Once the line with "the averaging nor" is found in the entries below, print it and each following line exactly, stopping after the line with "R115 says neither."; print nothing else.

[Start of Attachment]

-- ==== Sys2Proof/Machine/Time.lean ====
section
/-! DEFINITION. Time domains, their discipline loop, PTP ports and transmit stamps (04_time_domains.md R98 to R119). The pulse
generators stand with the triggers (Machine/Stakes.lean). -/

namespace Sys2Proof.Machine

/-- A domain's own state. -/
def domS (s : State) (d : Nat) : DomainS := mget {} s.dom d

/-- Set a domain's own state. -/
def setDom (s : State) (d : Nat) (x : DomainS) : State := { s with dom := mput {} s.dom d x }

/-- Bring a domain's held value up to this TIM edge (R99), so that its rate can change. -/
def domSync (s : State) (d : Nat) : State := setDom s d { domS s d with value := domRaw s d, since := s.now }

/-- Set a domain's rate in 2^-40 units, clamped to +-1000 ppm (R99); when it began is kept for the holdover mean, as far back as HO_AVG can reach. DEDUCED (log 17). -/
def setRate (s : State) (d : Nat) (r : Int) : State :=
  let c := clampInt (-1099511627) 1099511627 r
  let s := domSync s d
  let x := domS s d
  let near := x.rates.filter (fun e => decide (s.now ≤ e.1 + 31 * 10 ^ 9))
  let far := (x.rates.filter (fun e => decide (e.1 + 31 * 10 ^ 9 < s.now))).take 1
  wrI (setDom s d { x with rates := (s.now, c) :: (near ++ far) }) (TMB_DOM_RATE_RATE d) c

/-- A step of a domain to a new raw value (R103): the TIME_STEP record, STEP_OLD and STEP_NEW, STEPPED and its interrupt, the mark
for the frames; generators and time hand-overs look at the step. DEDUCED (log 17). -/
def domStep (s : State) (d : Nat) (raw : Nat) (loop : Bool) : State :=
  let old := domNow s d
  let s := setDom s d { domS s d with value := raw % 2 ^ 104, since := s.now, stepMark := (domS s d).stepMark + 1 }
  let new := domNow s d
  let s := wr (wr s (TMB_DOM_STEP_OLD_OLD d) old) (TMB_DOM_STEP_NEW_NEW d) new
  let s := record s rpControl 0x0A svNotice 0x1001 (leBytes 1 d ++ leBytes 1 (b2n loop) ++ leBytes 8 old ++ leBytes 8 new)
  let s := onlyIf (!rdB s (TMB_DOM_STATUS_STEPPED d)) (fun s => raise (wr s (TMB_DOM_STATUS_STEPPED d) 1) (srcDomain d)) s
  later s (.domStep d old new)

/-- Change a domain's discipline state (Table 4-1); every change raises the domain's source (Table 19-1). -/
def setDomState (s : State) (d st : Nat) : State :=
  if rd s (TMB_DOM_STATUS_STATE d) = st then s
  else
    let s := wr (wr s (TMB_DOM_STATUS_STATE d) st) (TMB_DOM_STATUS_HOLDOVER d) (b2n (st == 3))
    raise (setDom s d { domS s d with lockN := 0, unlockN := 0 }) (srcDomain d)

/-- TMB_DOM_SET or TMB_DOM_ADJ was written (R101, Table 4-1 last row): ACQUIRE when SRC is not 0. -/
def domWritten (s : State) (d : Nat) : State :=
  if rd s (TMB_DOM_CFG_SRC d) != 0 && !rdB s (TMB_DOM_STATUS_SRC_ERR d) then setDomState s d 1 else s

/-- The domain is loaded on the next TIM edge (R100, R101). -/
def domainSet (d : Nat) (v : Nat) (s : State) : State :=
  let s := domStep s d (v * 2 ^ 40) false
  domWritten (wr s (TMB_DOM_STATUS_VALID d) 1) d

/-- The signed value is added to the domain on the next TIM edge (R100, R101). -/
def domainAdjust (d : Nat) (v : Int) (s : State) : State :=
  domWritten (domStep s d (ofSigned 104 ((domRaw s d : Int) + v * 2 ^ 40)) false) d

/-- All four domains and DUC captured on one TIM edge (R102). -/
def timeSnapshot (s : State) : State :=
  let s := each (List.range 4) (fun s d => wr s (TMB_SNAP_D_TS d) (domNow s d)) s
  let s := wr s TMB_SNAP_FRAC_FRAC (domFrac s 0 + 256 * domFrac s 1 + 65536 * domFrac s 2 + 16777216 * domFrac s 3)
  wr (wr s TMB_SNAP_DUC_DUC (ducNow s)) TMB_SNAP_CTRL_DONE 1

/-- Whether the lane of Ethernet port `p` is configured for an Ethernet mode (R106, 04_time_domains.md Registers). -/
def ethMode (s : State) (p : Nat) : Bool := laneMode s p == 8 || laneMode s p == 9

/-- Whether a discipline source is accepted (R106). -/
def srcAccepted (s : State) (src port : Nat) : Bool :=
  match src with | 1 => ethMode s port | 2 => true | 3 => role s == 2 | _ => true

/-- A write of TMB_DOM_CFG (R106, Table 4-1). From one accepted source to another, or to another port, while the domain is not FREE, Table 4-1 names no step: the discipline state and the integral stay.
DESIGN CHOICE (log 17). DEDUCED (log 17). -/
def domainSrcWrite (d : Nat) (v : Nat) (s : State) : State :=
  let old := rd s (TMB_DOM_CFG_SRC d)
  let s := wr s (TMB_DOM_CFG_SRC d) (bitsOf v 1 0)
  let s := wr s (TMB_DOM_CFG_PORT d) (bitsOf v 6 2)
  let s := wr s (TMB_DOM_CFG_LOSS d) (bitsOf v 15 8)
  let s := wr s (TMB_DOM_CFG_PTM_MS d) (bitsOf v 25 16)
  let src := bitsOf v 1 0
  if src = 0 then setDomState (wr s (TMB_DOM_STATUS_SRC_ERR d) 0) d 0
  else if srcAccepted s src (bitsOf v 6 2) then
    let s := wr s (TMB_DOM_STATUS_SRC_ERR d) 0
    if old = 0 || rd s (TMB_DOM_STATUS_STATE d) = 0 then
      setDomState (setDom s d { domS s d with integ := rdI s (TMB_DOM_RATE_RATE d) }) d 1
    else s
  else setDomState (wr s (TMB_DOM_STATUS_SRC_ERR d) 1) d 0

/-- MPD after a sample, in 1/256 ns: the register is unsigned, and shows a negative delay as 0. -/
def mpdOf (v : Int) : Nat := min (2 ^ 32 - 1) v.toNat

/-- A meanPathDelay sample of a port, in 1/256 ns (R115). The filtered value is the last sample that is not suspect, and the first sample after reset is taken as it comes: R115 gives neither
the averaging nor the start. While PATH_SUSPECT = 1 a sample that is not suspect changes nothing, and a suspect one of the other sign takes the place of those before it, with a span of its own:
R115 says neither. DESIGN CHOICE (log 17). DEDUCED (log 17). -/
def pathSample (s : State) (p : Nat) (mpd : Int) : State :=
  let x := mget ({} : PathS) s.path p
  let put := fun (s : State) (x : PathS) => { s with path := mput {} s.path p x }
  if !x.haveMean then wr (put s { x with haveMean := true }) (TMB_PORT_MPD_MPD p) (mpdOf mpd)
  else
    let cur := rd s (TMB_PORT_MPD_MPD p)
    let thr := orOne (rd s (TMB_PORT_PATH_STEP_THR p))
    if (mpd - cur).natAbs ≤ thr * 256 then
      if x.suspect.isSome then s else wr s (TMB_PORT_MPD_MPD p) (mpdOf mpd)
    else
      let neg := decide (mpd < cur)
      let s := wr s (TMB_PORT_STATUS_PATH_SUSPECT p) 1
      let s := onlyIf (!rdB s (TMB_PORT_STATUS_PATH_STEP p)) (fun s => raise (wr s (TMB_PORT_STATUS_PATH_STEP p) 1) (srcPort p)) s
      let y : Bool × Nat × Nat × Int := match x.suspect with
        | some (sg, n, t0, sum) => if sg = neg then (sg, n + 1, t0, sum + mpd) else (neg, 1, s.now, mpd)
        | none => (neg, 1, s.now, mpd)
      if orOne (rd s (TMB_PORT_PATH_K p)) ≤ y.2.1 then
        let s := put s { x with suspect := none }
        let s := wr s (TMB_PORT_STATUS_PATH_SUSPECT p) 0
        wr s (TMB_PORT_MPD_MPD p) (mpdOf (floorDiv y.2.2.2 y.2.1))
      else put s { x with suspect := some y }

[End of Attachment]

Solution for this problem
the averaging nor the start. While PATH_SUSPECT = 1 a sample that is not suspect changes nothing, and a suspect one of the other sign takes the place of those before it, with a span of its own:
R115 says neither. DESIGN CHOICE (log 17). DEDUCED (log 17). -/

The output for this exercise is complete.